In recent years, deep learning has become the most popular topic in the field of computer vision. In the middle of the nineties of the twentieth century, the shortcomings of poor theoretical interpretability and overlong training time of a neural network are exposed due to the rise of statistical learning and a support vector machine, and the research of the neural network is in the low tide. However, deep learning is better at processing large-scale data than traditional Machine learning algorithms such as Support Vector Machine (SVM) and logistic regression. With the advent of the big data era, the performance of computers is rapidly refreshed, so that the training of more complicated network structures with more hidden layers becomes possible. The rapid growth of deep learning makes breakthrough in many fields such as speech recognition, image recognition, and natural language processing. The application of deep learning to target recognition successfully improves the defects that the prior target recognition needs manual feature extraction and wastes time and labor, and enables the model to have the capability of large-scale data, thereby improving the generalization performance of the model. Deep learning has made significant progress in the study of object recognition.

Disclosure of Invention

the target recognition problem is always a hot direction in the field of image processing, and the flow comprises four parts of image acquisition, preprocessing, feature extraction and recognition and classification, wherein the feature extraction is the most core part. In the field of traditional image recognition, features are basically extracted manually, time and labor are wasted, the effectiveness of the features cannot be guaranteed, and the problem is avoided by utilizing deep learning to extract the features.

the invention provides a double-spectrum target recognition method and a double-spectrum target recognition system based on AI, which are applied to visible light imaging and infrared imaging to automatically recognize targets in the visible light imaging and the infrared imaging, are different from the traditional target classification, detection and tracking, do not need to research a new algorithm according to different scenes and objects, and achieve the capability of accurate recognition after a computer system extracts, cognizes, perceives, learns and self-trains the objects in the real world.

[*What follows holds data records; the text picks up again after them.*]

-- ==== Sys2Proof/Tests/WitnessC.lean ====
section
/-! SUPPORT. Concrete states and operands that meet the hypotheses of the statements about mapping, recovery, nodes and the matrix
engine. -/

namespace Sys2Proof.Tests

open Sys2Proof.Machine

set_option Elab.async false

/-! ### Mapping and keys -/

def fUnmap : Fields := { var := -1, d := .uni 13, a := .uni 9 }
def sUnmap : State := placed (.unmap fUnmap)

theorem witness_MapResult : ∃ i op f s r slot v, codedOf i = some (op, f) ∧ mapEntry i r s = some v ∧ Clear s r op f
    ∧ r.gang.parted = false ∧ isUni f.d = true ∧ r.band.pair = none ∧ r.band.copy = .unpaired
    ∧ 0 ≤ field (readWord r s 0 f.a) 25 2
    ∧ mapWalk (correctMapWalk s r.ctx (readWord r s 0 f.a) (mapLevel f)) r.ctx (readWord r s 0 f.a) (mapLevel f) = .entry slot
    ∧ pteKind (devWord s slot) ≠ 0 ∧ s.slow = false ∧ r.gang.acks = 0
    ∧ entryBad (openWords (commitVersion (correctMapWalk s r.ctx (readWord r s 0 f.a) (mapLevel f)) r.id.band false)
        [slot, slot + 1, slot + 2]) slot = false :=
  ⟨.unmap fUnmap, .unmap, fUnmap, sUnmap, run0 sUnmap, 3279, _, rfl, rfl, clear_of (by decide +kernel), by decide +kernel, rfl,
    by decide +kernel, by decide +kernel, by decide +kernel, by decide +kernel, by decide +kernel, rfl, by decide +kernel,
    by decide +kernel⟩

def sUnmapOwes : State := withGang sUnmap fun g => { g with acks := 1 }

theorem witness_MapResult_waits : ∃ i op f s r slot v, codedOf i = some (op, f) ∧ mapEntry i r s = some v ∧ Clear s r op f
    ∧ r.gang.parted = false ∧ isUni f.d = true ∧ r.band.pair = none ∧ r.band.copy = .unpaired
    ∧ 0 ≤ field (readWord r s 0 f.a) 25 2
    ∧ mapWalk (correctMapWalk s r.ctx (readWord r s 0 f.a) (mapLevel f)) r.ctx (readWord r s 0 f.a) (mapLevel f) = .entry slot
    ∧ pteKind (devWord s slot) ≠ 0 ∧ r.gang.acks ≠ 0 :=
  ⟨.unmap fUnmap, .unmap, fUnmap, sUnmapOwes, run0 sUnmapOwes, 3279, _, rfl, rfl, clear_of (by decide +kernel),
    by decide +kernel, rfl, by decide +kernel, by decide +kernel, by decide +kernel, by decide +kernel, by decide +kernel,
    by decide +kernel⟩

def fMap : Fields := { var := -1, d := .uni 13, a := .uni 9, b := .uni 10 }
def sMap : State := withUni (placed (.map fMap)) 10 (bootLeaf - 12)

theorem witness_MapResult_map : ∃ f s r v, mapEntry (.map f) r s = some v ∧ Clear s r .map f
    ∧ mapWalk (correctMapWalk s r.ctx (readWord r s 0 f.a) (mapLevel f)) r.ctx (readWord r s 0 f.a) (mapLevel f)
        = .entry 3279 := by
  obtain ⟨v, h⟩ := some_of (show (mapEntry (.map fMap) (run0 sMap) sMap).isSome = true by decide +kernel)
  exact ⟨fMap, sMap, run0 sMap, v, h, clear_of (by decide +kernel), by decide +kernel⟩

def sMapping (landed : Bool) : State := waiting sUnmap (.map 1 3279 (-81) 13 1000000 landed)

theorem witness_MapResult_complete : ∀ landed, ∃ s r level slot d v a, Waits s r (.map level slot v d a landed)
    ∧ r.band.pair = none ∧ r.gang.acks = 0
    ∧ entryBad (openWords (if landed then s else commitVersion s r.id.band false) [slot, slot + 1, slot + 2]) slot = false
  | true => ⟨sMapping true, run0 (sMapping true), 1, 3279, 13, -81, 1000000, waits_of (by decide +kernel), by decide +kernel,
      by decide +kernel, by decide +kernel⟩
  | false => ⟨sMapping false, run0 (sMapping false), 1, 3279, 13, -81, 1000000, waits_of (by decide +kernel), by decide +kernel,
      by decide +kernel, by decide +kernel⟩

def fPkset : Fields := { a := .uni 9, b := .uni 10, imm := 80 }
def sPkset : State := placed (.pkset fPkset)

theorem witness_MapResult_pkset : ∃ (f : Fields) (s : State) (r : Run) (k : Nat), Clear s r .pkset f ∧ r.band.pair = none
    ∧ r.band.copy = .unpaired ∧ s.slow = false ∧ readWord r s 0 f.a + f.imm = k ∧ k ≤ 80
    ∧ -1 ≤ readWord r s 1 f.b ∧ readWord r s 1 f.b ≤ 1 :=
  ⟨fPkset, sPkset, run0 sPkset, 80, clear_of (by decide +kernel), by decide +kernel, by decide +kernel, rfl, by decide +kernel,
    by decide +kernel, by decide +kernel, by decide +kernel⟩

def sSlowKey : State := { sPkset with slow := true }

theorem witness_MapResult_pksetWaits : ∃ (f : Fields) (s : State) (r : Run) (k : Nat), Clear s r .pkset f ∧ r.band.pair = none
    ∧ r.band.copy = .unpaired ∧ s.slow = true ∧ readWord r s 0 f.a + f.imm = k ∧ k ≤ 80
    ∧ -1 ≤ readWord r s 1 f.b ∧ readWord r s 1 f.b ≤ 1 :=
  ⟨fPkset, sSlowKey, run0 sSlowKey, 80, clear_of (by decide +kernel), by decide +kernel, by decide +kernel, rfl, by decide +kernel,
    by decide +kernel, by decide +kernel, by decide +kernel⟩

def sKeying : State := waiting sPkset (.pkset 80 1)

theorem witness_MapResult_pksetComplete : ∃ s r k v, Waits s r (.pkset k v) ∧ r.band.pair = none :=
  ⟨sKeying, run0 sKeying, 80, 1, waits_of (by decide +kernel), by decide +kernel⟩

/-! ### Recovery -/

def sCommit : State :=
  (withBand (placed (.commit {})) fun b => { b with version := [(9, 5)] }).modKernel 0 fun k =>
    { k with launch := { k.launch with versioned := true } }

theorem witness_CommitResult : ∃ f s r, Clear s r .commit f ∧ r.kern.launch.versioned = true :=
  ⟨{}, sCommit, run0 sCommit, clear_of (by decide +kernel), by decide +kernel⟩

def fInj : Fields := { var := 1, a := .uni 9, b := .uni 10, imm := 300 }
def injected (i : Instr) (f : Fields) (kind : AccKind) : Checked :=
  checkElems (placed i) (run0 (placed i)).who none kind true (einjElems f (run0 (placed i)) (placed i))
def injNonet : Nat := 2187 * 1062882 + 1093 + 299

theorem witness_InjectResult_corr : ∃ (f : Fields) (s : State) (r : Run) (p : Place) (ps : List Place) (ls : List Leaf),
    Clear s r .einjCorr f ∧ r.ctx.inject = 1 ∧ 0 ≤ readWord r s 1 f.b ∧ readWord r s 1 f.b ≤ 26
    ∧ checkElems (walkedState s r (einjElems f r s)) r.who none .einjStore true (einjElems f r s) = .ok [p :: ps] ls :=
  ⟨fInj, placed (.einjCorr fInj), run0 (placed (.einjCorr fInj)), .dev injNonet, [.dev (injNonet + 1), .dev (injNonet + 2)],
    leavesOf (injected (.einjCorr fInj) fInj .einjStore), clear_of (by decide +kernel), by decide +kernel, by decide +kernel,
    by decide +kernel, by decide +kernel⟩

def fUnc : Fields := { fInj with var := 2, b := .unused }

theorem witness_InjectResult_unc : ∃ (f : Fields) (s : State) (r : Run) (p : Place) (ps : List Place) (ls : List Leaf),
    Clear s r .einjUnc f ∧ r.ctx.inject = 1
    ∧ (r.kern.launch.versioned = false → (versionOf s r.band).version = [] ∧ (versionOf s r.band).verPoison = [])
    ∧ checkElems (walkedState s r (einjElems f r s)) r.who none .einjStore true (einjElems f r s) = .ok [p :: ps] ls :=
  ⟨fUnc, placed (.einjUnc fUnc), run0 (placed (.einjUnc fUnc)), .dev injNonet, [.dev (injNonet + 1), .dev (injNonet + 2)],
    leavesOf (injected (.einjUnc fUnc) fUnc .einjStore), clear_of (by decide +kernel), by decide +kernel, by decide +kernel,
    by decide +kernel⟩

In order to solve the technical problems, the invention adopts the following technical scheme.

The invention aims to provide a target identification method and a system based on deep learning, which can be used for automatically identifying an image target based on visible light/infrared imaging by training a classification model of a target database, additionally extracting a CNN characteristic with smaller dimension and converting the CNN characteristic into binary coding when using the CNN to extract the image characteristic, reducing the number of candidate target images through coding comparison, and searching the CNN characteristic in a reduced image range, thereby solving the problem that the existing CNN characteristic needs to obtain higher dimension for searching, so that the time required for searching is longer, and indirectly improving the identification speed.

Step 1, constructing a target database; training a target database image classification model by a deep learning network;

step 2, collecting an image to be identified through target collection equipment, wherein the image to be identified comprises: an image containing the object and an image not containing the object;

The target acquisition equipment is a visible light camera and an infrared camera;

step 3, performing CNN feature extraction on the image to be identified to obtain a CNN feature vector; CNN feature extraction enables automatic feature extraction. The CNN algorithm automatically extracts feature points, and a gradient back propagation algorithm is used: the parameters of the convolution kernel are initially initialized randomly, and then the values of the convolution kernel are adaptively adjusted through an optimization algorithm based on a gradient back propagation algorithm, thereby minimizing the error between the predicted value and the true value of the model. The convolution kernel parameters obtained in the way are not necessarily intuitive, but the features can be effectively extracted, so that the error between the model predicted value and the true value is minimized.

the input of the neuron is connected to the local receptor of the previous layer and the local features are extracted. After the feature is extracted, the positional relationship between the feature and the remaining features is determined. CNNs generally consist of convolutional layers, pooling layers, and fully-connected layers. Each layer is composed of a plurality of two-dimensional planes, each plane is composed of a plurality of independent neurons, and the result is finally output through a full-connection layer through a plurality of convolution layers and pooling layers.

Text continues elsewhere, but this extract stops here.